DATA RECORDS -
-- ==== Sys2Proof/Certificates/Slice0/Obligations.lean ====
section
/-! DEFINITION. The statements for the provers. R<n> names a rule of spec/; a log entry is notes/assumptions/<n>.md. -/

open Sys2Proof Sys2Proof.Machine

/-- R8, R12, R17, R19 and ALREADY_STOPPED of R15, with the checks in their order, the first that fails deciding the
status. LOAD: SLOT_BUSY on a slot that is not FREE, then BAD_PARAM on a definition that is not valid (R10, R11).
START, STOP, RETIME, UNLOAD and QUERY: NOT_LOADED, then STALE, then the command's own: START NOT_DORMANT, then
CALENDAR_FULL with 32 started; STOP ALREADY_STOPPED; RETIME WRONG_KIND, then BAD_PARAM; UNLOAD NOT_DORMANT, then
NOTICE_PENDING. The command changes no slot and no other block; its completion carries the slot as it stands. That a
result carries the trigger line wherever the loaded definition has one is log entry 21. -/
def Obligations.RefusedSlotCommandsChangeNoSlot : Prop :=
  ∀ (c : Instr) (h : Header) (s : State) (r : CommandRingId) (k : NoticeRingId) (st : Status), Fetching s r k →
    (∃ d e, c = .load h d ∧ s.slots[h.slot].event = some e ∧ st = .slotBusy) ∨
    (∃ d, c = .load h d ∧ s.slots[h.slot].event = none ∧ definitionOf d = none ∧ st = .badParam) ∨
    ((c = .start h ∨ c = .stop h ∨ (∃ f, c = .retime h f) ∨ c = .unload h ∨ c = .query h) ∧
      ((s.slots[h.slot].event = none ∧ st = .notLoaded) ∨
        (∃ e, s.slots[h.slot].event = some e ∧ s.slots[h.slot].generation ≠ h.generation ∧ st = .stale))) ∨
    (∃ e, s.slots[h.slot].event = some e ∧ s.slots[h.slot].generation = h.generation ∧
      ((c = .start h ∧ e.run ≠ .dormant ∧ st = .notDormant) ∨
        (c = .start h ∧ e.run = .dormant ∧ (∃ p, e.defn.timing = .calendar p) ∧ 32 ≤ s.resolver.started ∧
          st = .calendarFull) ∨
        (c = .stop h ∧ e.run = .dormant ∧ st = .alreadyStopped) ∨
        (∃ f p, c = .retime h f ∧ e.defn.timing = .calendar p ∧ st = .wrongKind) ∨
        (∃ f mode x n, c = .retime h f ∧ e.defn.timing = .tick mode x n ∧
          ¬retimeAllowed f mode e.defn.repeatCount ∧ st = .badParam) ∨
        (c = .unload h ∧ e.run ≠ .dormant ∧ st = .notDormant) ∨
        (c = .unload h ∧ e.run = .dormant ∧ s.slots[h.slot].noticePending = true ∧ st = .noticePending))) →
    ∃ t, exec c s = .next t ∧ Answered s s t r k (completionOf s r h st (s.slots[h.slot].result false))

/-- R9, R4: LOAD of a FREE slot with a valid definition writes the definition, raises the generation by one modulo
256, and makes the slot DORMANT; no other slot and no other block changes. R10, R11, R175, Table 10-5: the
definition that a LOAD carries, if it is valid. The repeat count, the notice ring and the tag are those of the
record; the action count is at most 4, and the actions are those of the first action words, all valid. TICK: start
mode ABSOLUTE with any start value, or RELATIVE or TRIGGER with a delay of at most 2^40, and a period of 0 with a
repeat count of 1 or of 100 to 2^40. CALENDAR: period 0, and a pattern of six fields, each absent or in its range.
No other LOAD is valid. R11, Table 10-6: the action that an action word carries, if it is valid: DRIVE, TOGGLE,
PULSE and DENSITY with a line of 0 to 15, DRIVE and PULSE with a level of 0 or 1, PULSE with a width of 1 to 2^24,
DENSITY with a value of at most 65,536 and a divider code of 0 to 7; START and STOP with any slot; MARK. No other
word is valid. That a result carries the trigger line wherever the loaded definition has one is log entry 21. -/
def Obligations.LoadFillsAFreeSlot : Prop :=
  (∀ (h : Header) (d : LoadFields) (s : State) (r : CommandRingId) (k : NoticeRingId) (v : Definition),
     Fetching s r k → s.slots[h.slot].event = none → definitionOf d = some v →
     ∃ t, exec (.load h d) s = .next t ∧
       Answered s
         (setSlot h.slot
           { generation := s.slots[h.slot].generation + 1, noticePending := false,
             event := some { defn := v, run := .dormant, remaining := none, firingsDone := 0 } } s) t r k
         (completionOf s r h .ok
           (.slot
             { state := 1, generation := s.slots[h.slot].generation + 1, remaining := none, expiry := none,
               noticePending := false, expiryApplied := false, triggerLine := v.triggerLine, calendarKind := v.isCalendar,
               firingsDone := 0 }))) ∧
  (∀ (d : LoadFields) (v : Definition), definitionOf d = some v ↔
     v.repeatCount = d.repeatCount.toNat ∧ v.ring.val = d.ring.toNat ∧ v.tag = d.tag ∧
     (match v.policy with
       | .every => d.policy = 0
       | .last => d.policy = 1
       | .none => d.policy = 2) ∧
     d.actionCount.toNat ≤ 4 ∧ (d.words.toList.take d.actionCount.toNat).map actionOf = v.actions.map some ∧
     match v.timing with
     | .tick mode start period =>
       d.kind = 0 ∧ start = d.area ∧ period = d.period.toNat ∧ startAllowed mode d.area ∧
       periodAllowed d.period.toNat d.repeatCount.toNat ∧
       (match mode with
         | .absolute => d.startMode = 0
         | .relative => d.startMode = 1
         | .trigger c m => d.startMode = 2 ∧ c.val = d.triggerLine.toNat ∧ d.triggerMode = if m = .once then 0 else 1)
     | .calendar p =>
       d.kind = 1 ∧ d.period = 0 ∧ patternByte d.area 0 0 59 p.second ∧ patternByte d.area 1 0 59 p.minute ∧
       patternByte d.area 2 0 23 p.hour ∧ patternByte d.area 3 1 31 p.day ∧ patternByte d.area 4 1 12 p.month ∧
       patternByte d.area 5 1 7 p.weekday) ∧
  (∀ (w : ActionWord) (a : Action), actionOf w = some a ↔
     match a with
     | .drive l v => w.kind = 1 ∧ w.target.toNat = l.val ∧ w.level = if v = .high then 1 else 0
     | .toggle l => w.kind = 2 ∧ w.target.toNat = l.val
     | .pulse l v n =>
       w.kind = 3 ∧ w.target.toNat = l.val ∧ (w.level = if v = .high then 1 else 0) ∧ w.value.toNat = n ∧ 1 ≤ n ∧
         n ≤ 2 ^ 24
     | .density l d =>
       w.kind = 4 ∧ w.target.toNat = l.val ∧ w.value.toNat = d.value ∧ d.value ≤ 65536 ∧ w.divider.toNat = d.code.val
     | .start i => w.kind = 5 ∧ w.target.toNat = i.val
     | .stop i => w.kind = 6 ∧ w.target.toNat = i.val
     | .mark => w.kind = 7)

ACTIVITY - Copy every line of the data above, beginning with the first and ending with the line that contains "((s.slots[h.slot].event = none", and give nothing more.

EXERCISE SOLUTION -
-- ==== Sys2Proof/Certificates/Slice0/Obligations.lean ====
section
/-! DEFINITION. The statements for the provers. R<n> names a rule of spec/; a log entry is notes/assumptions/<n>.md. -/

open Sys2Proof Sys2Proof.Machine

/-- R8, R12, R17, R19 and ALREADY_STOPPED of R15, with the checks in their order, the first that fails deciding the
status. LOAD: SLOT_BUSY on a slot that is not FREE, then BAD_PARAM on a definition that is not valid (R10, R11).
START, STOP, RETIME, UNLOAD and QUERY: NOT_LOADED, then STALE, then the command's own: START NOT_DORMANT, then
CALENDAR_FULL with 32 started; STOP ALREADY_STOPPED; RETIME WRONG_KIND, then BAD_PARAM; UNLOAD NOT_DORMANT, then
NOTICE_PENDING. The command changes no slot and no other block; its completion carries the slot as it stands. That a
result carries the trigger line wherever the loaded definition has one is log entry 21. -/
def Obligations.RefusedSlotCommandsChangeNoSlot : Prop :=
  ∀ (c : Instr) (h : Header) (s : State) (r : CommandRingId) (k : NoticeRingId) (st : Status), Fetching s r k →
    (∃ d e, c = .load h d ∧ s.slots[h.slot].event = some e ∧ st = .slotBusy) ∨
    (∃ d, c = .load h d ∧ s.slots[h.slot].event = none ∧ definitionOf d = none ∧ st = .badParam) ∨
    ((c = .start h ∨ c = .stop h ∨ (∃ f, c = .retime h f) ∨ c = .unload h ∨ c = .query h) ∧
      ((s.slots[h.slot].event = none ∧ st = .notLoaded) ∨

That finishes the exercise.